* _WHAT IS EXPECTED_: Restate word for word the entries below, starting with the line with "Kept s0 (restartCore s n) := by" and continuing through the line with "Kept s0 (wakeCores s w) := by". Include both of those lines and no others.

* _DATA FOR THIS EXERCISE_:

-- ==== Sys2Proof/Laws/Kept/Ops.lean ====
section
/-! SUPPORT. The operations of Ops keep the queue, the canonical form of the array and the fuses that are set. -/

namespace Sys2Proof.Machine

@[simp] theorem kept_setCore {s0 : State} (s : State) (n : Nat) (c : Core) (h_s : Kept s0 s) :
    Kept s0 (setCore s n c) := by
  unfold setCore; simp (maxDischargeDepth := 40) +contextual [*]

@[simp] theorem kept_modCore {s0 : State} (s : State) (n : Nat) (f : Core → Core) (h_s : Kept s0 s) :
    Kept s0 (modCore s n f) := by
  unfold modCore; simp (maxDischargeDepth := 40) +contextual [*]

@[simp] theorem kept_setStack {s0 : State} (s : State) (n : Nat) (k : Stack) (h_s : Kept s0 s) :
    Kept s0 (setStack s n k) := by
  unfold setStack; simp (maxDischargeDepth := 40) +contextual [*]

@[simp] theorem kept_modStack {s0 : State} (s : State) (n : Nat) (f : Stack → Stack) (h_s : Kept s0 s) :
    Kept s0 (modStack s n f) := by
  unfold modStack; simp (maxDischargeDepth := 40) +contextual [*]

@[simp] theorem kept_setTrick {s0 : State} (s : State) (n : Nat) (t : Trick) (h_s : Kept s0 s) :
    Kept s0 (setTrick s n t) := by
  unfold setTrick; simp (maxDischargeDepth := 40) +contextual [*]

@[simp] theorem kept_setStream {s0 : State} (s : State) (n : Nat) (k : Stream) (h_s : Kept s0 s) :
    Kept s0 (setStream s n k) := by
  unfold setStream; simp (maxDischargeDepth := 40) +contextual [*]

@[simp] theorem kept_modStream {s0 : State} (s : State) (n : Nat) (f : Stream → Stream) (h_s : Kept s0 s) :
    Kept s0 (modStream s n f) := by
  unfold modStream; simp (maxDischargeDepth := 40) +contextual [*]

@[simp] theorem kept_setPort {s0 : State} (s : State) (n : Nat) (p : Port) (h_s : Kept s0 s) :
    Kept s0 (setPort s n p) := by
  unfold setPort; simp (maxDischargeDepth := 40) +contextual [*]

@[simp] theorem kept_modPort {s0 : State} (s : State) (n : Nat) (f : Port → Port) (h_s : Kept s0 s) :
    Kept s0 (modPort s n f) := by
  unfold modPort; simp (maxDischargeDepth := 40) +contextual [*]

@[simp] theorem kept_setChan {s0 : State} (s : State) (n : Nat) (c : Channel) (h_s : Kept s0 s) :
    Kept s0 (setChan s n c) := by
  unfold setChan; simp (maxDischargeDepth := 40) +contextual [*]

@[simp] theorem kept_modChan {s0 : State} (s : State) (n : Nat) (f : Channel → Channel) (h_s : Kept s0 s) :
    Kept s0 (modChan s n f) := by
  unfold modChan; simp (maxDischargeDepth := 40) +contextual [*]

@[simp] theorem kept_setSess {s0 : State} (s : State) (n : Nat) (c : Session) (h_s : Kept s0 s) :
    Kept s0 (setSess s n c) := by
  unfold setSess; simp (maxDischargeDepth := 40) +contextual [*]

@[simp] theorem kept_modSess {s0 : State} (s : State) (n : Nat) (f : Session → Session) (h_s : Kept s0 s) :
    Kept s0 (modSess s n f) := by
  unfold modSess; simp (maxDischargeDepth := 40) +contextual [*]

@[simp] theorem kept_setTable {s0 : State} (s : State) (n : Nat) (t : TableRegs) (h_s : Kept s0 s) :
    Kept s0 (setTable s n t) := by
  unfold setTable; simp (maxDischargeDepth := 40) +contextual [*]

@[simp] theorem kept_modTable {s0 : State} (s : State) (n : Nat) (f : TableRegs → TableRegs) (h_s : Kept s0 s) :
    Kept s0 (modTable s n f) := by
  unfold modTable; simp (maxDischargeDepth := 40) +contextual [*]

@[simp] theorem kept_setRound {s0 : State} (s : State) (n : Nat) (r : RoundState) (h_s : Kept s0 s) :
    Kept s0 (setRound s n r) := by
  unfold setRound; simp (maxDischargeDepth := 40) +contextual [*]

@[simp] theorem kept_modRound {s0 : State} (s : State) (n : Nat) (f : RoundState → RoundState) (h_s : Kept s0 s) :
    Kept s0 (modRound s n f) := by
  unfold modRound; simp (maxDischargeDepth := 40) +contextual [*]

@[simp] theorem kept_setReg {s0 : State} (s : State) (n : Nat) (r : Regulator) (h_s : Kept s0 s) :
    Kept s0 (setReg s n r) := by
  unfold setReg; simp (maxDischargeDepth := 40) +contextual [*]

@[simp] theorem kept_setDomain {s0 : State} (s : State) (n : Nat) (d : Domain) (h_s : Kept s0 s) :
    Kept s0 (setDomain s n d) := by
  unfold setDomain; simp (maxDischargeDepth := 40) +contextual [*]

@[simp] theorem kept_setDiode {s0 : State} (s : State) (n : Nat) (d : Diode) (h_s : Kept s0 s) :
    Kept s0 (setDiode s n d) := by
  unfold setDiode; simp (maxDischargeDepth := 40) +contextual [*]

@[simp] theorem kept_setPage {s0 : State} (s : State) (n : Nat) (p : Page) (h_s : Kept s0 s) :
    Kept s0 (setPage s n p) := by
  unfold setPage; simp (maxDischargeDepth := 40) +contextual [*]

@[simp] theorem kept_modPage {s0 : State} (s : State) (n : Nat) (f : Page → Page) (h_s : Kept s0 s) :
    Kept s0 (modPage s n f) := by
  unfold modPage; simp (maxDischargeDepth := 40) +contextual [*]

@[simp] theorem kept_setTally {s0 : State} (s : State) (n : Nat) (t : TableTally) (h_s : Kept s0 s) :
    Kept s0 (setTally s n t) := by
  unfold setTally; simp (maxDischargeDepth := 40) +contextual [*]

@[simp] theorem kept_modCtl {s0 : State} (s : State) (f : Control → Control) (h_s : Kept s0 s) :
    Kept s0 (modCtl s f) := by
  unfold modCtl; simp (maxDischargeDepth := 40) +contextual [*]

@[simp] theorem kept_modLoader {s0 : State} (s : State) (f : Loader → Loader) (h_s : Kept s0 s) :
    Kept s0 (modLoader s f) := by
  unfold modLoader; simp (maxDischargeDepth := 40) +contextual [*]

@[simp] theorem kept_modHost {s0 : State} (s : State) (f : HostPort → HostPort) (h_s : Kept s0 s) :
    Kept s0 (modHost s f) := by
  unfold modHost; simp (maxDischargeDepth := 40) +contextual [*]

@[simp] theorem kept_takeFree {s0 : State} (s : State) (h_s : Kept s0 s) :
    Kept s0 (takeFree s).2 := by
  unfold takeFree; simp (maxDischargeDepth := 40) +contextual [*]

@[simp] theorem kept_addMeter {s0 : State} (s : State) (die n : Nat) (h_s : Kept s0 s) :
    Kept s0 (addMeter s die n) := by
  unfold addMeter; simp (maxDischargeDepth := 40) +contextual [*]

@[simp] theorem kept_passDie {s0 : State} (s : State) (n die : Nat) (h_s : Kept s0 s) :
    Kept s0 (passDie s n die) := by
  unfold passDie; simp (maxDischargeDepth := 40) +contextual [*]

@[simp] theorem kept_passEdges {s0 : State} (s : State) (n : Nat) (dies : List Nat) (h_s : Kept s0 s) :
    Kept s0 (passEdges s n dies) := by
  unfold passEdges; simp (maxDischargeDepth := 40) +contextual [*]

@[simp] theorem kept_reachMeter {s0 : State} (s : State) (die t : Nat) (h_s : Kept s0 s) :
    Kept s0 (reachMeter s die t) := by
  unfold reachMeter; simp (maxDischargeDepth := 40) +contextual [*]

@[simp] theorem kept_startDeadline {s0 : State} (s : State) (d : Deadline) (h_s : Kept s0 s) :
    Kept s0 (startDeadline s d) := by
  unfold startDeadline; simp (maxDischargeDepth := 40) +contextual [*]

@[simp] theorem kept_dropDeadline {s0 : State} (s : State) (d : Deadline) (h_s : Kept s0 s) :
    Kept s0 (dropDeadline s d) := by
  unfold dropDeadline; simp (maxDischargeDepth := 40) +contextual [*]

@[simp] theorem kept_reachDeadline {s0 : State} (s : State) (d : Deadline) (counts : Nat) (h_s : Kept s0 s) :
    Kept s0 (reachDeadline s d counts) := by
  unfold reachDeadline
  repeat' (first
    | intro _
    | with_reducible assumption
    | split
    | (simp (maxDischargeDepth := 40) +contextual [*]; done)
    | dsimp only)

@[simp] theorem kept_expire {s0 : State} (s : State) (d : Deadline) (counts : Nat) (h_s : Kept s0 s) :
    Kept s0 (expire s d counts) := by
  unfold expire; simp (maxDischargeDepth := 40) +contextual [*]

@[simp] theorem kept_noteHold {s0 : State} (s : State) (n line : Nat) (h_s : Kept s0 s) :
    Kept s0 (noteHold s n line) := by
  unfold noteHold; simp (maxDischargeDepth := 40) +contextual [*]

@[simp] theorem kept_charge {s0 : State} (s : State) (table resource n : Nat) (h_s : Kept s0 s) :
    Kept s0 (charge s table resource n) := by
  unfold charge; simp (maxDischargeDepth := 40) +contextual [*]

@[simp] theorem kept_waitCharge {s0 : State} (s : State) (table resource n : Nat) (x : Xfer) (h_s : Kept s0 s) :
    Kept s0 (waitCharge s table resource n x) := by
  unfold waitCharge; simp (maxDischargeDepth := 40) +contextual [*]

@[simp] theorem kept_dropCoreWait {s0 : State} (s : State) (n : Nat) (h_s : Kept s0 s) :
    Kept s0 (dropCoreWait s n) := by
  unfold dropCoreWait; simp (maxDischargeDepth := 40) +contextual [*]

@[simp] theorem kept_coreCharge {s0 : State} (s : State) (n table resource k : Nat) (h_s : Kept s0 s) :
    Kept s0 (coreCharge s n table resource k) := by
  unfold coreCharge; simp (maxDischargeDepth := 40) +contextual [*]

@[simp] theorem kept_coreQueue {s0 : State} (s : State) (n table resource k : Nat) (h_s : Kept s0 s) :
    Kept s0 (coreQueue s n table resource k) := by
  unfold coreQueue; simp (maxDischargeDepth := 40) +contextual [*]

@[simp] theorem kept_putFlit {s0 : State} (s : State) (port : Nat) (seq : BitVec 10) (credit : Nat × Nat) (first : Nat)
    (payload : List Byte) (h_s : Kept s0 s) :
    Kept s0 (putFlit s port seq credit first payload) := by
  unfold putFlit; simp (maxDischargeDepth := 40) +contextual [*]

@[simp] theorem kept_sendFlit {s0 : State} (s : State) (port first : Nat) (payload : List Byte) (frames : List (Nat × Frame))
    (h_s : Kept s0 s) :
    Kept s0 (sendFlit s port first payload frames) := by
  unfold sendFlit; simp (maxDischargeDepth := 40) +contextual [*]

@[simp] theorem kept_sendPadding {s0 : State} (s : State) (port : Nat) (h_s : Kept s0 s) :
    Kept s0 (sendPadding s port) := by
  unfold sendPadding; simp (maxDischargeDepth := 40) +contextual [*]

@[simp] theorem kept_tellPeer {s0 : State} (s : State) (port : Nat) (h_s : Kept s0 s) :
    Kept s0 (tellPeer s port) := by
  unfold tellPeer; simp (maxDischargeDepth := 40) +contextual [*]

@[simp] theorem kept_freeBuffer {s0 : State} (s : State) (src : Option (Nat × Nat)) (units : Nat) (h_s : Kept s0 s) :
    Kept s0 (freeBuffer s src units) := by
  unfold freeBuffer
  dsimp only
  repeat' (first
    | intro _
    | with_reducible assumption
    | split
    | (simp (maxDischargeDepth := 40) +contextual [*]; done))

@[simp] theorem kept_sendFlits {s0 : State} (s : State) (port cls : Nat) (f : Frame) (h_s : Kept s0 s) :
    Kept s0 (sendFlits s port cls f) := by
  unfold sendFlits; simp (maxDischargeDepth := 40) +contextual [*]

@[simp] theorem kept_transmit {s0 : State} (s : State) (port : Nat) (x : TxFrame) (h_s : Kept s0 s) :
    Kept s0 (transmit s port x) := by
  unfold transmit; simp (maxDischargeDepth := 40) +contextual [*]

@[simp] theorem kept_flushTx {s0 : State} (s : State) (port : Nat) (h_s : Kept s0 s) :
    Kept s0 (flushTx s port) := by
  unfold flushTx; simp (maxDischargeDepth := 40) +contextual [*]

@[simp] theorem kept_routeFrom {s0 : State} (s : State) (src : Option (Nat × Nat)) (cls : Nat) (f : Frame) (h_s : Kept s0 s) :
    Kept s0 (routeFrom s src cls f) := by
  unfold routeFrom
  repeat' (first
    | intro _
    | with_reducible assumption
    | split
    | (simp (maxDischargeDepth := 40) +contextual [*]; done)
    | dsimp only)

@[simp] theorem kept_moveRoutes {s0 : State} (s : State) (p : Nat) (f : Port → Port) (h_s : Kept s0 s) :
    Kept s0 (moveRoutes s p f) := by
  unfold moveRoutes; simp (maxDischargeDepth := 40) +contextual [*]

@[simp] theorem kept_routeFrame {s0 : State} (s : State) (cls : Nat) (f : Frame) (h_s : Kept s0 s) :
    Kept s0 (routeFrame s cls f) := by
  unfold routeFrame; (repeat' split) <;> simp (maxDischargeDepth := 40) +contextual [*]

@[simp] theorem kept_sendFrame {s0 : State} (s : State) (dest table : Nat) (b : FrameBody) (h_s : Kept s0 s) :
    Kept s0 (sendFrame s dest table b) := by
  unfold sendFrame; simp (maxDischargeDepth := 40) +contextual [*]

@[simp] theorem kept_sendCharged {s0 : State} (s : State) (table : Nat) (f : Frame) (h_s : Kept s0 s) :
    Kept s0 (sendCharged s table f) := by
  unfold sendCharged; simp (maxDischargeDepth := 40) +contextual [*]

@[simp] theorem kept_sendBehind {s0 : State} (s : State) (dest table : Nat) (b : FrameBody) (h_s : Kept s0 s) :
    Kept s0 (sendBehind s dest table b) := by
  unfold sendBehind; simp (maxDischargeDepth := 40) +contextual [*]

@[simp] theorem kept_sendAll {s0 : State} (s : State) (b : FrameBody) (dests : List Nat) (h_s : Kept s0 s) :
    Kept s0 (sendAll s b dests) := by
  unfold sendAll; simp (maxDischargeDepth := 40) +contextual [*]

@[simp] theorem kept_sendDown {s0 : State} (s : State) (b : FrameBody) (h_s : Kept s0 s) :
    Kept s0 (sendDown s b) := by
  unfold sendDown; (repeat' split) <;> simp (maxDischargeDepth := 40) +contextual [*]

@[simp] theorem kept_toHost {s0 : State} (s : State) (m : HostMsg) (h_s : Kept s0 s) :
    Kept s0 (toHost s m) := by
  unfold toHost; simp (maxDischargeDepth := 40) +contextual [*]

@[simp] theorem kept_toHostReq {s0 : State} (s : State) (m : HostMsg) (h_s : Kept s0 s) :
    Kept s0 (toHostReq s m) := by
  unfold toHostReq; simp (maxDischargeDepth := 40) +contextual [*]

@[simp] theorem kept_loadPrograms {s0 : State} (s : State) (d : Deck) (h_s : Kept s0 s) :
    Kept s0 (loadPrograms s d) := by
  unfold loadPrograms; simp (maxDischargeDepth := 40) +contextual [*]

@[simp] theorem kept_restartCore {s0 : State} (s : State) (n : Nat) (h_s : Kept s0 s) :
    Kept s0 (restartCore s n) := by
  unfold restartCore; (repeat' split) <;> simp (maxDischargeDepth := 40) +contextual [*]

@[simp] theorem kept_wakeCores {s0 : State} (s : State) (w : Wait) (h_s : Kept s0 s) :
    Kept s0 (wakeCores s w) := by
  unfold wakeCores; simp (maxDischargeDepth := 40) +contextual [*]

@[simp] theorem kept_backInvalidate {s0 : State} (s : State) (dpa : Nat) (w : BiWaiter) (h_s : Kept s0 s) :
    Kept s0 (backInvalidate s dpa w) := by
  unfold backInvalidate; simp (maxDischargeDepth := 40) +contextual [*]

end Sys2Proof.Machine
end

* _SOLUTION TO THE EXERCISE_:
    Kept s0 (restartCore s n) := by
  unfold restartCore; (repeat' split) <;> simp (maxDischargeDepth := 40) +contextual [*]

@[simp] theorem kept_wakeCores {s0 : State} (s : State) (w : Wait) (h_s : Kept s0 s) :
    Kept s0 (wakeCores s w) := by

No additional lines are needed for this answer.